What you are asked to do: Reproduce the top of the data verbatim, through and including the line that contains "s.level := (rfl)".

BEGIN

@[simp] theorem State.enqueue_cfg (s : State) (r : FrameRecord) : (s.enqueue r).cfg = s.cfg := (rfl)
@[simp] theorem State.enqueue_inputs (s : State) (r : FrameRecord) : (s.enqueue r).inputs = s.inputs := (rfl)
@[simp] theorem State.enqueue_rsp (s : State) (r : FrameRecord) : (s.enqueue r).rsp = s.rsp := (rfl)
@[simp] theorem State.enqueue_cfgOk (s : State) (r : FrameRecord) : (s.enqueue r).cfgOk = s.cfgOk := (rfl)
@[simp] theorem State.enqueue_cfgErr (s : State) (r : FrameRecord) : (s.enqueue r).cfgErr = s.cfgErr := (rfl)
@[simp] theorem State.enqueue_qCap (s : State) (r : FrameRecord) : (s.enqueue r).qCap = s.qCap := (rfl)
@[simp] theorem State.enqueue_envMin (s : State) (r : FrameRecord) : (s.enqueue r).envMin = s.envMin := (rfl)
@[simp] theorem State.enqueue_envMax (s : State) (r : FrameRecord) : (s.enqueue r).envMax = s.envMax := (rfl)
@[simp] theorem State.enqueue_level (s : State) (r : FrameRecord) : (s.enqueue r).level = s.level := (rfl)
@[simp] theorem State.enqueue_cnt (s : State) (r : FrameRecord) : (s.enqueue r).cnt = s.cnt := (rfl)
@[simp] theorem State.enqueue_period (s : State) (r : FrameRecord) : (s.enqueue r).period = s.period := (rfl)
@[simp] theorem State.enqueue_limit (s : State) (r : FrameRecord) : (s.enqueue r).limit = s.limit := (rfl)
@[simp] theorem State.enqueue_tic (s : State) (r : FrameRecord) : (s.enqueue r).tic = s.tic := (rfl)
@[simp] theorem State.enqueue_tics (s : State) (r : FrameRecord) : (s.enqueue r).tics = s.tics := (rfl)
@[simp] theorem State.enqueue_biphaseState (s : State) (r : FrameRecord) : (s.enqueue r).biphaseState = s.biphaseState := (rfl)
@[simp] theorem State.enqueue_biphasePrev (s : State) (r : FrameRecord) : (s.enqueue r).biphasePrev = s.biphasePrev := (rfl)
@[simp] theorem State.enqueue_bitCnt (s : State) (r : FrameRecord) : (s.enqueue r).bitCnt = s.bitCnt := (rfl)
@[simp] theorem State.enqueue_frame (s : State) (r : FrameRecord) : (s.enqueue r).frame = s.frame := (rfl)
@[simp] theorem State.enqueue_syncWord (s : State) (r : FrameRecord) : (s.enqueue r).syncWord = s.syncWord := (rfl)
@[simp] theorem State.enqueue_frameStart (s : State) (r : FrameRecord) : (s.enqueue r).frameStart = s.frameStart := (rfl)
@[simp] theorem State.enqueue_lastBitPos (s : State) (r : FrameRecord) : (s.enqueue r).lastBitPos = s.lastBitPos := (rfl)
@[simp] theorem State.enqueue_lastBitValid (s : State) (r : FrameRecord) : (s.enqueue r).lastBitValid = s.lastBitValid := (rfl)
@[simp] theorem State.enqueue_pos (s : State) (r : FrameRecord) : (s.enqueue r).pos = s.pos := (rfl)
@[simp] theorem State.enqueue_qWr (s : State) (r : FrameRecord) : (s.enqueue r).qWr = nextSlot s.qWr s.qCap := (rfl)
@[simp] theorem State.enqueue_qRd (s : State) (r : FrameRecord) : (s.enqueue r).qRd = if s.qCount = s.qCap then nextSlot s.qRd s.qCap else s.qRd := (rfl)
@[simp] theorem State.enqueue_qCount (s : State) (r : FrameRecord) : (s.enqueue r).qCount = if s.qCount = s.qCap then s.qCount else s.qCount + 1#16 := (rfl)
@[simp] theorem State.enqueue_slots (s : State) (r : FrameRecord) : (s.enqueue r).slots = s.slots.write s.qWr.toNat r := (rfl)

END

Result of this exercise:
@[simp] theorem State.enqueue_cfg (s : State) (r : FrameRecord) : (s.enqueue r).cfg = s.cfg := (rfl)
@[simp] theorem State.enqueue_inputs (s : State) (r : FrameRecord) : (s.enqueue r).inputs = s.inputs := (rfl)
@[simp] theorem State.enqueue_rsp (s : State) (r : FrameRecord) : (s.enqueue r).rsp = s.rsp := (rfl)
@[simp] theorem State.enqueue_cfgOk (s : State) (r : FrameRecord) : (s.enqueue r).cfgOk = s.cfgOk := (rfl)
@[simp] theorem State.enqueue_cfgErr (s : State) (r : FrameRecord) : (s.enqueue r).cfgErr = s.cfgErr := (rfl)
@[simp] theorem State.enqueue_qCap (s : State) (r : FrameRecord) : (s.enqueue r).qCap = s.qCap := (rfl)
@[simp] theorem State.enqueue_envMin (s : State) (r : FrameRecord) : (s.enqueue r).envMin = s.envMin := (rfl)
@[simp] theorem State.enqueue_envMax (s : State) (r : FrameRecord) : (s.enqueue r).envMax = s.envMax := (rfl)
@[simp] theorem State.enqueue_level (s : State) (r : FrameRecord) : (s.enqueue r).level = s.level := (rfl)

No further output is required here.